/-! ### `State.setPc` -/

@[simp] theorem State.setPc_v (a : Word) : (s.setPc a).v = s.v := rfl
@[simp] theorem State.setPc_i (a : Word) : (s.setPc a).i = s.i := rfl
@[simp] theorem State.setPc_pc (a : Word) : (s.setPc a).pc = a := rfl
@[simp] theorem State.setPc_stack (a : Word) : (s.setPc a).stack = s.stack := rfl
@[simp] theorem State.setPc_sp (a : Word) : (s.setPc a).sp = s.sp := rfl
@[simp] theorem State.setPc_dt (a : Word) : (s.setPc a).dt = s.dt := rfl
@[simp] theorem State.setPc_st (a : Word) : (s.setPc a).st = s.st := rfl
@[simp] theorem State.setPc_mem (a : Word) : (s.setPc a).mem = s.mem := rfl
@[simp] theorem State.setPc_disp (a : Word) : (s.setPc a).disp = s.disp := rfl
@[simp] theorem State.setPc_key (a : Word) : (s.setPc a).key = s.key := rfl
@[simp] theorem State.setPc_kwait (a : Word) : (s.setPc a).kwait = s.kwait := rfl
@[simp] theorem State.setPc_klatch (a : Word) : (s.setPc a).klatch = s.klatch := rfl
@[simp] theorem State.setPc_fault (a : Word) : (s.setPc a).fault = s.fault := rfl
@[simp] theorem State.setPc_drawIndex (a : Word) : (s.setPc a).drawIndex = s.drawIndex := rfl

/-! ### `State.setStackEntry` -/

@[simp] theorem State.setStackEntry_v (j : Fin stackDepth) (a : Word) : (s.setStackEntry j a).v = s.v := rfl
@[simp] theorem State.setStackEntry_i (j : Fin stackDepth) (a : Word) : (s.setStackEntry j a).i = s.i := rfl
@[simp] theorem State.setStackEntry_pc (j : Fin stackDepth) (a : Word) : (s.setStackEntry j a).pc = s.pc := rfl
@[simp] theorem State.setStackEntry_stack (j : Fin stackDepth) (a : Word) : (s.setStackEntry j a).stack = s.stack.set j.val a := rfl
@[simp] theorem State.setStackEntry_sp (j : Fin stackDepth) (a : Word) : (s.setStackEntry j a).sp = s.sp := rfl
@[simp] theorem State.setStackEntry_dt (j : Fin stackDepth) (a : Word) : (s.setStackEntry j a).dt = s.dt := rfl
@[simp] theorem State.setStackEntry_st (j : Fin stackDepth) (a : Word) : (s.setStackEntry j a).st = s.st := rfl
@[simp] theorem State.setStackEntry_mem (j : Fin stackDepth) (a : Word) : (s.setStackEntry j a).mem = s.mem := rfl
@[simp] theorem State.setStackEntry_disp (j : Fin stackDepth) (a : Word) : (s.setStackEntry j a).disp = s.disp := rfl
@[simp] theorem State.setStackEntry_key (j : Fin stackDepth) (a : Word) : (s.setStackEntry j a).key = s.key := rfl
@[simp] theorem State.setStackEntry_kwait (j : Fin stackDepth) (a : Word) : (s.setStackEntry j a).kwait = s.kwait := rfl
@[simp] theorem State.setStackEntry_klatch (j : Fin stackDepth) (a : Word) : (s.setStackEntry j a).klatch = s.klatch := rfl
@[simp] theorem State.setStackEntry_fault (j : Fin stackDepth) (a : Word) : (s.setStackEntry j a).fault = s.fault := rfl
@[simp] theorem State.setStackEntry_drawIndex (j : Fin stackDepth) (a : Word) : (s.setStackEntry j a).drawIndex = s.drawIndex := rfl

/-! ### `State.setSp` -/

@[simp] theorem State.setSp_v (n : Fin (stackDepth + 1)) : (s.setSp n).v = s.v := rfl
@[simp] theorem State.setSp_i (n : Fin (stackDepth + 1)) : (s.setSp n).i = s.i := rfl
@[simp] theorem State.setSp_pc (n : Fin (stackDepth + 1)) : (s.setSp n).pc = s.pc := rfl
@[simp] theorem State.setSp_stack (n : Fin (stackDepth + 1)) : (s.setSp n).stack = s.stack := rfl
@[simp] theorem State.setSp_sp (n : Fin (stackDepth + 1)) : (s.setSp n).sp = n := rfl
@[simp] theorem State.setSp_dt (n : Fin (stackDepth + 1)) : (s.setSp n).dt = s.dt := rfl
@[simp] theorem State.setSp_st (n : Fin (stackDepth + 1)) : (s.setSp n).st = s.st := rfl
@[simp] theorem State.setSp_mem (n : Fin (stackDepth + 1)) : (s.setSp n).mem = s.mem := rfl
@[simp] theorem State.setSp_disp (n : Fin (stackDepth + 1)) : (s.setSp n).disp = s.disp := rfl
@[simp] theorem State.setSp_key (n : Fin (stackDepth + 1)) : (s.setSp n).key = s.key := rfl
@[simp] theorem State.setSp_kwait (n : Fin (stackDepth + 1)) : (s.setSp n).kwait = s.kwait := rfl
@[simp] theorem State.setSp_klatch (n : Fin (stackDepth + 1)) : (s.setSp n).klatch = s.klatch := rfl
@[simp] theorem State.setSp_fault (n : Fin (stackDepth + 1)) : (s.setSp n).fault = s.fault := rfl
@[simp] theorem State.setSp_drawIndex (n : Fin (stackDepth + 1)) : (s.setSp n).drawIndex = s.drawIndex := rfl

__________

What is required:
If a line falls between the first line of the entries and the line containing "(s.setPc a).st = s.st := rfl", or is one of those two, restate it word for word; leave all other lines out.

Answer box:
/-! ### `State.setPc` -/

@[simp] theorem State.setPc_v (a : Word) : (s.setPc a).v = s.v := rfl
@[simp] theorem State.setPc_i (a : Word) : (s.setPc a).i = s.i := rfl
@[simp] theorem State.setPc_pc (a : Word) : (s.setPc a).pc = a := rfl
@[simp] theorem State.setPc_stack (a : Word) : (s.setPc a).stack = s.stack := rfl
@[simp] theorem State.setPc_sp (a : Word) : (s.setPc a).sp = s.sp := rfl
@[simp] theorem State.setPc_dt (a : Word) : (s.setPc a).dt = s.dt := rfl
@[simp] theorem State.setPc_st (a : Word) : (s.setPc a).st = s.st := rfl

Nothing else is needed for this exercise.